--- SOURCE MATERIAL ---

-- ==== Sys2Proof/Tests/Slice0.lean ====
section
/-! SUPPORT. The model's own tests: for each statement with hypotheses states and operands that meet them, an ill-formed term
for each check of WellFormed, and values of the spec. -/

set_option Elab.async false

namespace Sys2Proof.Tests

open Sys2Proof Sys2Proof.Machine

/-! ## Small states -/

/-- Every page READY, the boot over and firmware running. -/
def up : Dev :=
  let d := State.reset.dev
  let d := { d with sys := { d.sys with ccReleased := true, stage := 6, verifyPending := false, bootOk := true, l0 := true } }
  { d with pages := { d.pages with hdrs := (List.range 61).map (fun p => (p, { Hdr.reset p with enable := true, state := .ready })) } }

/-- The running block after a change of its device. -/
def on (f : Dev → Dev) : State := { State.reset with dev := f up }

/-- A page in a state. -/
def pageIn (p : Page) (x : PState) (d : Dev) : Dev := d.modHdr p (fun h => { h with state := x })

/-- A register of a page's block. -/
def regOf (k : PageKind) (off : Nat) : RegDesc := (blockReg k off).getD { off := 0, reset := 0, fields := [], bank := none }

/-- A descriptor from its fields: byte and value. -/
def desc (fs : List (Nat × Nat)) : BitVec 512 := BitVec.ofNat 512 (fs.foldl (fun a f => a + f.2 * 2 ^ (8 * f.1)) 0)

/-- The block holds an item of ring 0 with sequence number 1. -/
def withItem (x : BitVec 512) (f : Item → Item) (d : Dev) : Dev := { d with wk := { d.wk with items := [f (Item.fresh 0 1 x .primary 0)] } }

/-- Fields of a table word, of a register; a header; the parts of the device. -/
def tf (p : Page) (a i hi lo v : Nat) (d : Dev) : Dev := d.setTf p a i hi lo v
def rf (p : Page) (off hi lo v : Nat) (d : Dev) (idx : Nat := 0) : Dev := d.setRf p off hi lo v idx
def hd (p : Page) (f : Hdr → Hdr) (d : Dev) : Dev := d.modHdr p f
def en (f : Energy → Energy) (d : Dev) : Dev := { d with en := f d.en }
def wk (f : Work → Work) (d : Dev) : Dev := { d with wk := f d.wk }
def sy (f : Sys → Sys) (d : Dev) : Dev := { d with sys := f d.sys }
def tu (f : Time → Time) (d : Dev) : Dev := { d with tu := f d.tu }
def dx (f : Dx → Dx) (d : Dev) : Dev := { d with dx := f d.dx }

/-- A ring; a ledger that may be used; a channel that runs item 1 of ring 0. -/
def rg (f : Ring → Ring) (d : Dev) : Dev := d.modRing 0 f
def ledger (d : Dev) : Dev := (d.setRf Pg.dx Reg.DX_LEDGER_CFG 10 0 5).setRf Pg.dx Reg.DX_LEDGER_STAT 0 0 1
def onChan (x : BitVec 512) (f : Chan → Chan) (d : Dev) : Dev :=
  let d := withItem x (fun i => { i with phase := .running, recorded := .started, inst := some 0 }) d
  { d with dx := { d.dx with chans := [(0, f { Chan.reset with seq := some 1 })] } }
/-- A COPY of 16 bytes in stage SRAM, and a FILL of as many. -/
def copyDesc : BitVec 512 := desc [(8, 1), (13, 0xFF), (24, 0x4000000000), (32, 0x4000001000), (40, 16)]
def fillDesc : BitVec 512 := desc [(8, 1), (9, 1), (13, 0xFF), (32, 0x4000001000), (40, 16), (60, 0x04030201)]
/-- PERIPH_IN from line 0 and PERIPH_OUT to line 3. -/
def inDesc : BitVec 512 := desc [(8, 1), (9, 2), (13, 0xFF), (32, 0x4000001000), (40, 16), (57, 10)]
def outDesc : BitVec 512 := desc [(8, 1), (9, 3), (13, 0xFF), (24, 0x4000000000), (40, 16), (57, 10)]

/-- Every member of every group trained and active. -/
def dram (d : Dev) : Dev :=
  { d with grps := (List.range 4).map (fun g => (g, { Grp.reset with mem := (List.range 9).map (fun m => (m, { Mem1.reset with state := .active, trained := true })) })) }
def gp (f : Grp → Grp) (d : Dev) : Dev := d.setGrp 0 (f (d.grp 0))
def qm (f : Qm → Qm) (d : Dev) : Dev := { d with qm := f d.qm }
def tm (f : Tm → Tm) (d : Dev) : Dev := { d with tm := f d.tm }
def px (f : Px → Px) (d : Dev) : Dev := { d with px := f d.px }
/-- A frame body, a plain header, a packet of body 0. -/
def body0 : Body := { source := 16, cells := [0], data := [1, 2], done := true, err := false, refs := 0, walking := false, inReserve := true, dropped := false, classified := false }
def hdr0 : FrameHdr := { tagged := false, vid := 0, pcp := 0, dei := false, dstMac := none, srcMac := none, ip := 0, ttl := 0, rtp := none }
def pkt0 : Pkt := { body := 0, header := none, len := 2, hdr := hdr0, yellow := false, ver := none, nh := 0, assured := none, leg := none, link := 0, source := 16, stamp := 0, admitted := 0, held := false }
/-- Body 0 stands in queue 5. -/
def queued (f : Body → Body) : Dev → Dev := qm (fun q => { q with bodies := [(0, some (f { body0 with classified := true, refs := 1 }))], queues := [(5, [pkt0])], nextBody := 1 })
/-- Body 0 has arrived from source 16 and waits for PX. -/
def arrived : Dev → Dev := qm (fun q => { q with bodies := [(0, some body0)], rx := [(16, some 0)], nextBody := 1 })
/-- A frame of source 16. -/
def frame0 : RxFrame :=
  { source := 16, length := 100, parseError := false, tagged := false, vid := 0, pcp := 0, dei := false, dmac := 0, ip := 4, dscp := 0, ttl := 9, dst := 0x0A000001, leg := none, rtcp := false, wantsKey := none, srtpOk := true, srtcpIndex := 0, ssrc := 0, audio := false, seq := 0, timestamp := 0, tid := 0, ptype := 0, marker := false, badPacket := false, nonref := false, payload := [], badFcs := false, stamp256 := 0, clock := 0, level := none, latency := 0, cmp := .equal, ptp := false }
/-- A wire item in TM. -/
def wireDesc : BitVec 512 := desc [(8, 7), (13, 0xFF), (24, 0x4000000000), (40, 16), (44, 16)]
def wire0 : WireTx := ⟨0, 1, 16, hdr0, [1, 2]⟩

/-- A burst of radio 0 with nothing in it; a walk of body 0. -/
def burst0 : Burst := { kind := .caller, to_ := 0, start := 0, durNs := 1000, mcs := 0, streams := 1, chan := 0, eirp := 0, frames := [], payload := [], blocks := 1, block := 0, chains := 1, dead := false }
def walk0 : PxWalk := { body := 0, source := 0, enc := 0, rtp := ⟨0, 0, 0, 0⟩, len := 100, tid := 0, ptype := 0, marked := false, newPic := false, next := true, late := false, node := 0, done := 0, stamp := 0 }

/-- Radio 0; the air controller. -/
def ra (f : RadioX → RadioX) (d : Dev) : Dev := { d with air := { d.air with radios := [(0, f RadioX.reset)] } }
def air (f : Air → Air) (d : Dev) : Dev := { d with air := f d.air }

/-- Context 0 of engine 0: decode, or encode at 16 rows of one frame a second. -/
def decCtx (d : Dev) : Dev := ((d.setTw (pg 0x10) 0 0 1).setTw (pg 0x10) 0 2 0x40000).setTw (pg 0x10) 0 3 0x400040
def encCtx (d : Dev) : Dev := ((((d.setTw (pg 0x10) 0 0 3).setTw (pg 0x10) 0 2 0x40000).setTw (pg 0x10) 0 3 0x20002).setTf (pg 0x10) 1 1 13 8 10).setTf (pg 0x10) 1 1 21 16 40
def job0 (enc : Bool) : VJob := { id := 0, item := none, ctx := 0, encode := enc, skip := false, lowEffort := false, ceil := none, gap := false, src := 0, len := 0, pitch := 0, dst := 0, dstPitch := 0, dstSize := 1000, asid := 0, stamp := 0, forceIrap := false, forceRefresh := false, noEmit := false }
def ve (f : VEng → VEng) (d : Dev) : Dev := { d with ves := [(0, f VEng.reset)] }
def parse0 : ParseResult := { unsupported := false, syntaxErrors := 0, missing := [], poc := 4, tid := 0, ptype := 1, isRef := true, refs := [], dropped := [], output := none, recovered := false, concealedUnits := 0, consumed := 9, codedW := 2, codedH := 2, cropX := 0, cropY := 0, cropW := 2, cropH := 2, profile := 1, level := 90, spsId := 0 }
/-- An item of engine `e` that stands bound at instance 0. -/
def bound (x : BitVec 512) : Dev → Dev := withItem x (fun i => { i with inst := some 0, phase := .bound })
/-- Leg 0 takes a copy of encoding 0 through slot 0 of node 0. -/
def conf (cur : Nat) (d : Dev) : Dev := (((((d.setTf Pg.px 0x10000 0 0 0 1).setTf Pg.px 0x10001 0 8 8 1).setTf Pg.px 0x10001 0 7 0 0x33).setTf Pg.px 0x20000 1 0 0 1).setTf Pg.px 0x100000 0 13 13 1).setTf Pg.px 0x200000 0 7 0 cur

/-- The mixer; cluster 0; compositor 0; an open frame of an empty output. -/
def am (f : Am → Am) (d : Dev) : Dev := { d with am := f d.am }
def ds (f : DsUnit → DsUnit) (d : Dev) : Dev := { d with dss := [(0, f DsUnit.reset)] }
def cp (f : CpUnit → CpUnit) (d : Dev) : Dev := { d with cps := [(0, f CpUnit.reset)] }
def frameOf0 (i : Option (Nat × Nat)) : CpFrame := { out := 0, item := i, cfg := [], layers := [], slot := 0, lateMask := 0, staleMask := 0, openedNs := 0 }
/-- A vendor kernel of one instruction word at the start of stage SRAM, and the entry of cluster 0 that names it. -/
def image : List (Nat × Byte) := [(0x4000000000, 75), (0x4000000001, 68), (0x4000000002, 83), (0x4000000003, 80), (0x4000000004, 1), (0x4000000008, 8), (0x4000000010, 64), (0x4000000014, 64), (0x4000000020, 10), (0x400000003c, 27), (0x400000003d, 186), (0x400000003e, 178), (0x400000003f, 135), (0x4000000040, 1), (0x4000000041, 2), (0x4000000042, 3), (0x4000000043, 4), (0x4000000044, 5), (0x4000000045, 6), (0x4000000046, 7), (0x4000000047, 8)]
def kern0 : DsKernel := { base := 0, codeBytes := 8, constBytes := 0, cls := 0, inMax := 64, outMax := 64, stateBytes := 0, scratch := 0, maxK := 10, entry := 0 }
def dsj : DsJob := { item := none, audio := none, entry := 0, src := 0, len := 0, dst := 0, stateVa := 0, arg0 := 0, arg1 := 0, ctx := 0, asid := 0, deadline := none, gen := 0, parked := false, uj := 5 }
def lane0 : Lane := { job := dsj, kernel := 0, base := 0x10000, size := 1024, d := Vector.replicate 16 0, ac := Vector.replicate 4 0, held := Vector.replicate 4 none, a := Vector.replicate 16 0, ofs := Vector.replicate 16 0, cbBase := Vector.replicate 8 0, cbLen := Vector.replicate 8 0, bexp := 0, ovf := 0, sat := false, bxEn := false, reps := [], pc := 0, count := 0 }

/-- Lane 0 of cluster 0 has fetched an instruction word; the lane after a change. -/
def laneAt (w : Nat) (f : Lane → Lane) : Dev → Dev :=
  ds (fun u => { (u.putAll 0 (bytesLE 8 w)) with kernels := [(0, some { kern0 with codeBytes := 64 })], lanes := [(0, some (f lane0))] })
/-- An instruction word: OP, DD, DA, DB, AC, bits [43:24] and IMM (Table 12.2). -/
def insn (op dd da db ac mid imm : Nat) : Nat := op * 2 ^ 58 + dd * 2 ^ 54 + da * 2 ^ 50 + db * 2 ^ 46 + ac * 2 ^ 44 + mid * 2 ^ 24 + imm
def regs (l : List Nat) (x : Lane) : Lane := { x with d := Vector.ofFn (fun i => word (l.getD i.val 0)) }

/-- A burst received from link 5 and a sensor frame of sensor 3. -/
def link0 : LinkFrame := { ftype := 0, ackReq := false, seq := 0, body := [1, 2], join := none }
def rxb : RxBurst := { radio := 0, headerOk := true, codewords := [], link := 5, kind := 1, streams := 1, snr := [40], startOffset := 0, payload := .frames [link0], cfo := 0, timing := 0, gain := 0, bypass := false, evm := 0 }
def sf (kind : Fin 32) : SensorFrame := { crcOk := true, sensor := 3, kind := kind, wakeLag := 5, syncEnd := 9000000, time := 8000000, seq := 0, hwid := 0x123456, body := [], timing := 0, cfo := 0 }
/-- Every radio is enabled. -/
def radios (d : Dev) : Dev := d.setRf Pg.ac Reg.AC_RADIO_EN 2 0 7
/-- A sent link frame that carries item 1 of ring 0. -/
def airf : AirFrame := { ftype := 0, ackReq := false, seq := 0, hdr := hdr0, body := [1], item := some (0, 1), again := false, pkt := none }

/-- A key slot of a kind that is loaded with a key of nines. -/
def key0 (kind use : Nat) : KeySlot := { state := .loaded, kind := kind, use := use, kekId := 1, fixed := 7, limit := 2 ^ 40, count := 0, loadNum := 2, key := List.replicate 64 9, recs := [] }
/-- Slot 3 holds it. -/
def keyed (k : KeySlot) (d : Dev) : Dev := d.setSlot 3 k
/-- A request of cipher engine 0 on slot 3: 16 bytes of stage SRAM, of them so many of additional data. -/
def ceDesc (op aad : Nat) : BitVec 512 := desc [(8, 6), (9, op), (13, 0xFF), (24, 0x4000000000), (32, 0x4000001000), (40, 16), (44, 3), (48, 0x4000002000), (56, aad)]
def ceRuns (op aad : Nat) : Dev → Dev := withItem (ceDesc op aad) (fun i => { i with inst := some 0, phase := .running, recorded := .started })
def ceBound (op aad : Nat) : Dev → Dev := bound (ceDesc op aad)
/-- An UNWRAP of engine 0 into slot 3. -/
def unwrapDesc : BitVec 512 := desc [(8, 6), (9, 16), (13, 0xFF), (24, 0x4000000000), (40, 112), (44, 3)]
/-- An inline request of leg 0. -/
def inl0 : InlineReq := { leg := 0, encrypt := true, rtcp := false, ssrc := 5, index := 9, authOk := true, bytes := 100, cmp := .equal }
/-- Cipher engine 0 is in SERVICE. -/
def svc : Dev → Dev := rf (pg 0x3A) Reg.CE_LOCK 1 0 0
def sk (f : Sk → Sk) (d : Dev) : Dev := { d with sk := f d.sk }
/-- The command address of the security keeper is the start of stage SRAM. -/
def skAt (d : Dev) : Dev := d.setReg Pg.sk Reg.SK_CMD_ADDR_HI 0x40

/-! ## Helpers of the witnesses -/

/-- The state an outcome goes on in. -/
def stateOf : Host.Outcome State Fault Refusal → State
  | .next t => t
  | _ => State.reset
/-- An outcome goes on. -/
def goesOn : Host.Outcome State Fault Refusal → Bool
  | .next _ => true
  | _ => false
theorem next_of {o : Host.Outcome State Fault Refusal} (h : goesOn o = true) : o = .next (stateOf o) := by
  cases o <;> simp_all [goesOn, stateOf]

/-- A radio serves once its country has a plan, which is a free value (Config.planKnown). -/
theorem radioServes_of (d : Dev) (r : Nat) (hk : ∀ c v, Config.planKnown c v = true)
    (h : (!d.en.tripped && d.radioEn r && (d.hdr Pg.ac).state.serves && (d.hdr (rbPage r)).state.serves &&
      (d.hdr Pg.cv).state.serves && !(d.radio r).offAir) = true) : d.radioServes r = true := by
  simp only [Dev.radioServes, Dev.planKnown, hk, Bool.and_true]; exact h

/-- No plan channel carries the hopping flag; channel 1 and every other carries it. -/
theorem hops_no (d : Dev) (r : Nat) (hc : ∀ c v r i, Config.planChan c v r i = none) : d.hops r = false := by
  simp [Dev.hops, Dev.hopFlags, Dev.planChan, hc]
theorem hops_yes (d : Dev) (r : Nat) (hc : ∀ c v r i, Config.planChan c v r i = some (9700, 0, 40, true, 400)) : d.hops r = true := by
  simp [Dev.hops, Dev.hopFlags, Dev.planChan, hc]
theorem dwellLimit_of (d : Dev) (r c : Nat) (hc : ∀ c v r i, Config.planChan c v r i = some (9700, 0, 40, true, 400)) :
    d.dwellLimit r c = min (d.rf Pg.ac Reg.AC_DWELL_LIMIT 15 0) 400 * 1000000 := by
  simp [Dev.dwellLimit, Dev.planChan, hc, Nat.min_comm]
/-- With no entry of TM written, no port has an enabled queue. -/
theorem portQueues_none (d : Dev) (h : d.pages.tbl.all (fun x => x.1 / 4 / 2 ^ 24 != Pg.tm.val) = true) :
    ∀ p l, d.portQueues p l = [] := by
  intro p l
  simp only [Dev.portQueues, List.filterMap_eq_nil_iff]
  intro x hx
  have h2 := List.all_eq_true.mp h x hx
  have h3 : decide (x.1 / 4 / 2 ^ 24 = Pg.tm.val) = false := decide_eq_false (by simpa only [bne_iff_ne, ne_eq] using h2)
  simp only [h3, Bool.false_and, Bool.false_eq_true, ↓reduceIte]

/-! ## Witnesses -/

/-- States and operands that meet the hypotheses of Obligations.EmptyQueueIdles, clause by clause. -/
theorem witness_EmptyQueueIdles :
    ∃ (s : State), s.pending = [] :=
  ⟨on id, by decide +kernel⟩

---

WORK TO BE COMPLETED: Among the entries, how many lines include the word "equal"? Answer with a single number and nothing further.

RESULT: 2